BEGIN SOURCE INFORMATION

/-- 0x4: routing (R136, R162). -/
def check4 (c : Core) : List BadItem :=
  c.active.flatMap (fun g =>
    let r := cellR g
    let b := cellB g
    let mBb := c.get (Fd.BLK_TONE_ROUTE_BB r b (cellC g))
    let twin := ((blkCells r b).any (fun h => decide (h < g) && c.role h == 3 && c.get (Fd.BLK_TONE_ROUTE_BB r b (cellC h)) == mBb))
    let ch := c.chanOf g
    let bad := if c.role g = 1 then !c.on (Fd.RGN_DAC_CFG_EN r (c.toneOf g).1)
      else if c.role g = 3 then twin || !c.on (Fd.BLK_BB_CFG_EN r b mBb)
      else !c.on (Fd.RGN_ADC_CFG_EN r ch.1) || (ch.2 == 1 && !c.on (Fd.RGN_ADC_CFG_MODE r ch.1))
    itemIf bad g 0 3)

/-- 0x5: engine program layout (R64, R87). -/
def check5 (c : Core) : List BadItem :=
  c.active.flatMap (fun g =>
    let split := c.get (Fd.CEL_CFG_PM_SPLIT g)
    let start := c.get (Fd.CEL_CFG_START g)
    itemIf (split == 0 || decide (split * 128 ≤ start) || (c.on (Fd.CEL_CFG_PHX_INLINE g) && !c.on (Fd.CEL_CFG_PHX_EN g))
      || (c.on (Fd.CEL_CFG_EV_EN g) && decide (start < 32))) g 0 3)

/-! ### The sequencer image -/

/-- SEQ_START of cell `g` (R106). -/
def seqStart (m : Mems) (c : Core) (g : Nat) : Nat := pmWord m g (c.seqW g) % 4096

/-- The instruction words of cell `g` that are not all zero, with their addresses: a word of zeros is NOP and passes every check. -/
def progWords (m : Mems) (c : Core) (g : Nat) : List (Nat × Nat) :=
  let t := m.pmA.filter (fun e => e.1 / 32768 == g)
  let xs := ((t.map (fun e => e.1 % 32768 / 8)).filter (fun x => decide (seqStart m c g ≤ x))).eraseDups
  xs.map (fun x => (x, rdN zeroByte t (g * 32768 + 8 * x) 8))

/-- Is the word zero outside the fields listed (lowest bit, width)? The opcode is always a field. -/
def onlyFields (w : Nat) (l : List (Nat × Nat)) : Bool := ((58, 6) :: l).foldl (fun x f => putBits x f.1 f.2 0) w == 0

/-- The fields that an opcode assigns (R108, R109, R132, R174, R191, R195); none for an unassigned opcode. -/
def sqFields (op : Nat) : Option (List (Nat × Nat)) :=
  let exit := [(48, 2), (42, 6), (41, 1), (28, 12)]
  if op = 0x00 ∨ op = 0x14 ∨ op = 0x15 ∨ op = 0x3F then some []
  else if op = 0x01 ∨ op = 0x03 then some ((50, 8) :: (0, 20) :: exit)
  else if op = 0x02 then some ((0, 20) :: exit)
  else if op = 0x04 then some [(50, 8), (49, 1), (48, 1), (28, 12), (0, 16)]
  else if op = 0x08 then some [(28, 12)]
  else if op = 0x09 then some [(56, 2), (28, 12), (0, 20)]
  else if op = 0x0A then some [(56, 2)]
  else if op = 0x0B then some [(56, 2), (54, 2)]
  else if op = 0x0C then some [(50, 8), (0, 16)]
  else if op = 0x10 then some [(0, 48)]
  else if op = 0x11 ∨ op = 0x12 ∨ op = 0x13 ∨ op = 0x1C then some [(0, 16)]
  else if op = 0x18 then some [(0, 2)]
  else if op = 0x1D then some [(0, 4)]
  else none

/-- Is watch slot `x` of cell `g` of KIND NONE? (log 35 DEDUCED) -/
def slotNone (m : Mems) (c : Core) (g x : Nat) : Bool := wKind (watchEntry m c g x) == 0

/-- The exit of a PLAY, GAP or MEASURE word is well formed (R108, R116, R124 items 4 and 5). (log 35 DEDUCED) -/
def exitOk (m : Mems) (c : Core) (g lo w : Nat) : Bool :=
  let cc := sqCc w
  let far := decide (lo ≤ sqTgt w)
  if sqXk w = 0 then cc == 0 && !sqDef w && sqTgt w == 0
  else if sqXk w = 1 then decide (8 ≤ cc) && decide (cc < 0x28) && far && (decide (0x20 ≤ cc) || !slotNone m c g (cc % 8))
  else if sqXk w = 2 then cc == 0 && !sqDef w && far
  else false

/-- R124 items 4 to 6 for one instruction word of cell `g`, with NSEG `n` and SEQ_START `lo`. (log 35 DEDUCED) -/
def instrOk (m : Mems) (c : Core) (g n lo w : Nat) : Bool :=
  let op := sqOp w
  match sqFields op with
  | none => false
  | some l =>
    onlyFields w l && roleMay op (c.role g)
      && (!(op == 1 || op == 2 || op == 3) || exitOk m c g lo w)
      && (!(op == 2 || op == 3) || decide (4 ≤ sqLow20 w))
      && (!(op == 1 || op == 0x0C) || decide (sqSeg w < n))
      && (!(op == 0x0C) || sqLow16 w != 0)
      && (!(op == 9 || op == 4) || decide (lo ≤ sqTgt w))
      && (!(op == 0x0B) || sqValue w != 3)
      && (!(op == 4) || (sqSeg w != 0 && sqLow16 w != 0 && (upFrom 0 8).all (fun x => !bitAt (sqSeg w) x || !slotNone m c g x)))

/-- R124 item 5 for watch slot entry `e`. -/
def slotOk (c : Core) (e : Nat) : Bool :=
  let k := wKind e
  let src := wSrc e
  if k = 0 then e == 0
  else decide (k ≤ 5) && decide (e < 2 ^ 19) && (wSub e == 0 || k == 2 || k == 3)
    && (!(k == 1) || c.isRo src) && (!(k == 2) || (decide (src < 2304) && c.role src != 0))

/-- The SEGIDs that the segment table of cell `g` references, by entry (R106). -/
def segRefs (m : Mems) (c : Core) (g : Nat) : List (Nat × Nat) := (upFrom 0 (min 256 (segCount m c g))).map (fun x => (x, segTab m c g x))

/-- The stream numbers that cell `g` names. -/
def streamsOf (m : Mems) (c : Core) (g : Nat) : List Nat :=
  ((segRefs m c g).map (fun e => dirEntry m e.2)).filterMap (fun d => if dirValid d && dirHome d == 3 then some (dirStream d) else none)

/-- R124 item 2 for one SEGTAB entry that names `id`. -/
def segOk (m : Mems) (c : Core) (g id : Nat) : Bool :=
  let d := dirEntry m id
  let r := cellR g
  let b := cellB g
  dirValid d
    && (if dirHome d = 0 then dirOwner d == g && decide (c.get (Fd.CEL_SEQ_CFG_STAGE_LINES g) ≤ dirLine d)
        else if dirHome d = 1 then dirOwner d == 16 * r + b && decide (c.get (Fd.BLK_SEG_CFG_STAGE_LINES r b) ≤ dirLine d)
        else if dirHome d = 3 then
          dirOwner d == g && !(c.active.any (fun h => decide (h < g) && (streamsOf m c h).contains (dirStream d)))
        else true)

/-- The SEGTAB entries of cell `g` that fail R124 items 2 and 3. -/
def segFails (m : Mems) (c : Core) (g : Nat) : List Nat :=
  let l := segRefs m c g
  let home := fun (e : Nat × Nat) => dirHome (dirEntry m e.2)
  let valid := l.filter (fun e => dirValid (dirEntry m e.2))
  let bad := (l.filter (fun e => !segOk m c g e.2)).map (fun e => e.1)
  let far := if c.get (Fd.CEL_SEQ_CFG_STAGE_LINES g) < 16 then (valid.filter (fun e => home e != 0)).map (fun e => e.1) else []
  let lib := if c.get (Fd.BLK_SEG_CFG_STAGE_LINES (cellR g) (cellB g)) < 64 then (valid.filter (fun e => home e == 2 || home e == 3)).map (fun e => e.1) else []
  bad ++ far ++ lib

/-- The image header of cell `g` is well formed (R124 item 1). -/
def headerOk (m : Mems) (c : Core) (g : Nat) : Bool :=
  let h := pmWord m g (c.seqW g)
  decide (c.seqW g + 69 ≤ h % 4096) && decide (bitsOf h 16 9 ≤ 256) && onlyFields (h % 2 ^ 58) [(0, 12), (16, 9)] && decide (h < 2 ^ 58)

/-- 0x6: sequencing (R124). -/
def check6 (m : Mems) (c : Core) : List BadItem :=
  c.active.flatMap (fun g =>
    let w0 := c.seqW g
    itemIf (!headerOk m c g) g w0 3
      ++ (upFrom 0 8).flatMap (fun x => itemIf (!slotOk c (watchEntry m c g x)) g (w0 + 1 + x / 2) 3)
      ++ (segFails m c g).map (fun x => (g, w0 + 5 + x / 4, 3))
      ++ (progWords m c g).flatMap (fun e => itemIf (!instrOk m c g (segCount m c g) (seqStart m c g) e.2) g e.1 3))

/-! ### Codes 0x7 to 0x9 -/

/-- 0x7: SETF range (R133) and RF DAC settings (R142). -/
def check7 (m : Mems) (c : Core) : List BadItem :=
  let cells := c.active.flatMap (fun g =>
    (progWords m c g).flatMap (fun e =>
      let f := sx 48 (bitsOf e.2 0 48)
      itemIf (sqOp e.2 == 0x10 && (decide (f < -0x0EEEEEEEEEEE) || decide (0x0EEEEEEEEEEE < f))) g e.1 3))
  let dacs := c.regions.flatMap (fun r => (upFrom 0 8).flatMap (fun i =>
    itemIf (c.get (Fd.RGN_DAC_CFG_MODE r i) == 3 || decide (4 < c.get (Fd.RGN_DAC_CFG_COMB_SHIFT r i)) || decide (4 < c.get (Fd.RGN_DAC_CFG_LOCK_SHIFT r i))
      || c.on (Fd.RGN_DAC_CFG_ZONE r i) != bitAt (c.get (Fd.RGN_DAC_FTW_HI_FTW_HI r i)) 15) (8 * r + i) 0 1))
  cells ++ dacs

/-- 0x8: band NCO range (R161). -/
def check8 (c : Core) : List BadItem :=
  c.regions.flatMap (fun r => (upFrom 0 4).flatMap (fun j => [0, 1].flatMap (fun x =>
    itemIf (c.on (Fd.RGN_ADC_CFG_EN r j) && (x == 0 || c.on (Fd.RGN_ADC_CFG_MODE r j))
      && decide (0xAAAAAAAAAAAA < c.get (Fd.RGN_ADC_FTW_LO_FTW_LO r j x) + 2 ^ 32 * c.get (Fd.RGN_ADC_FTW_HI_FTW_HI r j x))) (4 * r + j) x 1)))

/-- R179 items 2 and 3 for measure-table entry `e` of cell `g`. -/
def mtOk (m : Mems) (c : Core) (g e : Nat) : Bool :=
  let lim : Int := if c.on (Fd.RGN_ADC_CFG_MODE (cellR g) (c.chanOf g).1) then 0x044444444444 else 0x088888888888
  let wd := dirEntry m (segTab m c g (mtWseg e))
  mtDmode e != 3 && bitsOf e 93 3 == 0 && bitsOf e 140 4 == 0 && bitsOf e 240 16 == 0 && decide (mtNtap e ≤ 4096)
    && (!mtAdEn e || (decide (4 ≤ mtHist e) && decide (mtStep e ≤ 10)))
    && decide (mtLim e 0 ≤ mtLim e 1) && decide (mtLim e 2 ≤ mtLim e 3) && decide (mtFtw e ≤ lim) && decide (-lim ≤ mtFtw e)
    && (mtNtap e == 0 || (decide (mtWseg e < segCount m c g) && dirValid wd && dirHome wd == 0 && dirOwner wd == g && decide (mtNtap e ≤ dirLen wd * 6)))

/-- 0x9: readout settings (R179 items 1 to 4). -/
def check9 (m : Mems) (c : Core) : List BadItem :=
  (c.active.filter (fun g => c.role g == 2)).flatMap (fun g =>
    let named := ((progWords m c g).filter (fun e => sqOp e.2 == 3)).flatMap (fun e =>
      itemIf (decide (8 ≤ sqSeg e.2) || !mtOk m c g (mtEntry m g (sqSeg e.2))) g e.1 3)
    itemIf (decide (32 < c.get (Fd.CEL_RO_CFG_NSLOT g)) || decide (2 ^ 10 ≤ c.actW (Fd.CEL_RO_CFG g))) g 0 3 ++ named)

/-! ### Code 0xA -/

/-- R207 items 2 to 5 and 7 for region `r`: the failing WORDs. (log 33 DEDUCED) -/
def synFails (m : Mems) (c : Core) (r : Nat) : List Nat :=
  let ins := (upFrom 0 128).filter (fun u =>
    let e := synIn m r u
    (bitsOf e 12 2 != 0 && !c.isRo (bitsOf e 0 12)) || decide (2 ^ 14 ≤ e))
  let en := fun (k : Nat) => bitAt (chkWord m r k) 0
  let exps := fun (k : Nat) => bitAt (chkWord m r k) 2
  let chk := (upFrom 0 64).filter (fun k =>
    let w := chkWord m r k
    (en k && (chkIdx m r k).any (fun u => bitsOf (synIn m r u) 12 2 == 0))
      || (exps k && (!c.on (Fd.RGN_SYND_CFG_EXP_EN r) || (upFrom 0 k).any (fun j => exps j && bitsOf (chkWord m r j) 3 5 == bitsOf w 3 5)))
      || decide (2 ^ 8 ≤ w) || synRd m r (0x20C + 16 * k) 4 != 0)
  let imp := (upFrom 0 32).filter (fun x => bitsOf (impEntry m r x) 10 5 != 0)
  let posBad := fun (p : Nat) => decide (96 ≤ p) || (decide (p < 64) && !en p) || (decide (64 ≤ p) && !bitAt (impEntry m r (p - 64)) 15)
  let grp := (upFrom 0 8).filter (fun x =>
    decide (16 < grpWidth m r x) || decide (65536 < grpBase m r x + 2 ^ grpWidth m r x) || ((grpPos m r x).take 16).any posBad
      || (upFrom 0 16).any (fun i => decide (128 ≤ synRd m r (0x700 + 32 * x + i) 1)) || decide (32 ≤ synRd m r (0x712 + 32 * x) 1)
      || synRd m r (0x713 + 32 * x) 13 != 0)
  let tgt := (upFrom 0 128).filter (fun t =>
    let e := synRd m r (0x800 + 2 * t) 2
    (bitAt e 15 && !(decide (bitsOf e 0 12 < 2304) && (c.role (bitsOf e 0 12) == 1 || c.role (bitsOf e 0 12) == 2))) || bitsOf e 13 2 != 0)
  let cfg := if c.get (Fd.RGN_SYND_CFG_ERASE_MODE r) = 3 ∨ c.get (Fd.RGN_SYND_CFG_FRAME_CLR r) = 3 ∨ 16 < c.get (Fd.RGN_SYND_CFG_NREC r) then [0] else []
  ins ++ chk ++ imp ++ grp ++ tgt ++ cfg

END SOURCE INFORMATION

▶ PROBLEM TO SOLVE
Using only the listing above, restate exactly the lines from the line containing "let d := dirEntry m id" through the line containing "else if dirHome d = 1", both included.

▶ EXERCISE RESPONSE
  let d := dirEntry m id
  let r := cellR g
  let b := cellB g
  dirValid d
    && (if dirHome d = 0 then dirOwner d == g && decide (c.get (Fd.CEL_SEQ_CFG_STAGE_LINES g) ≤ dirLine d)
        else if dirHome d = 1 then dirOwner d == 16 * r + b && decide (c.get (Fd.BLK_SEG_CFG_STAGE_LINES r b) ≤ dirLine d)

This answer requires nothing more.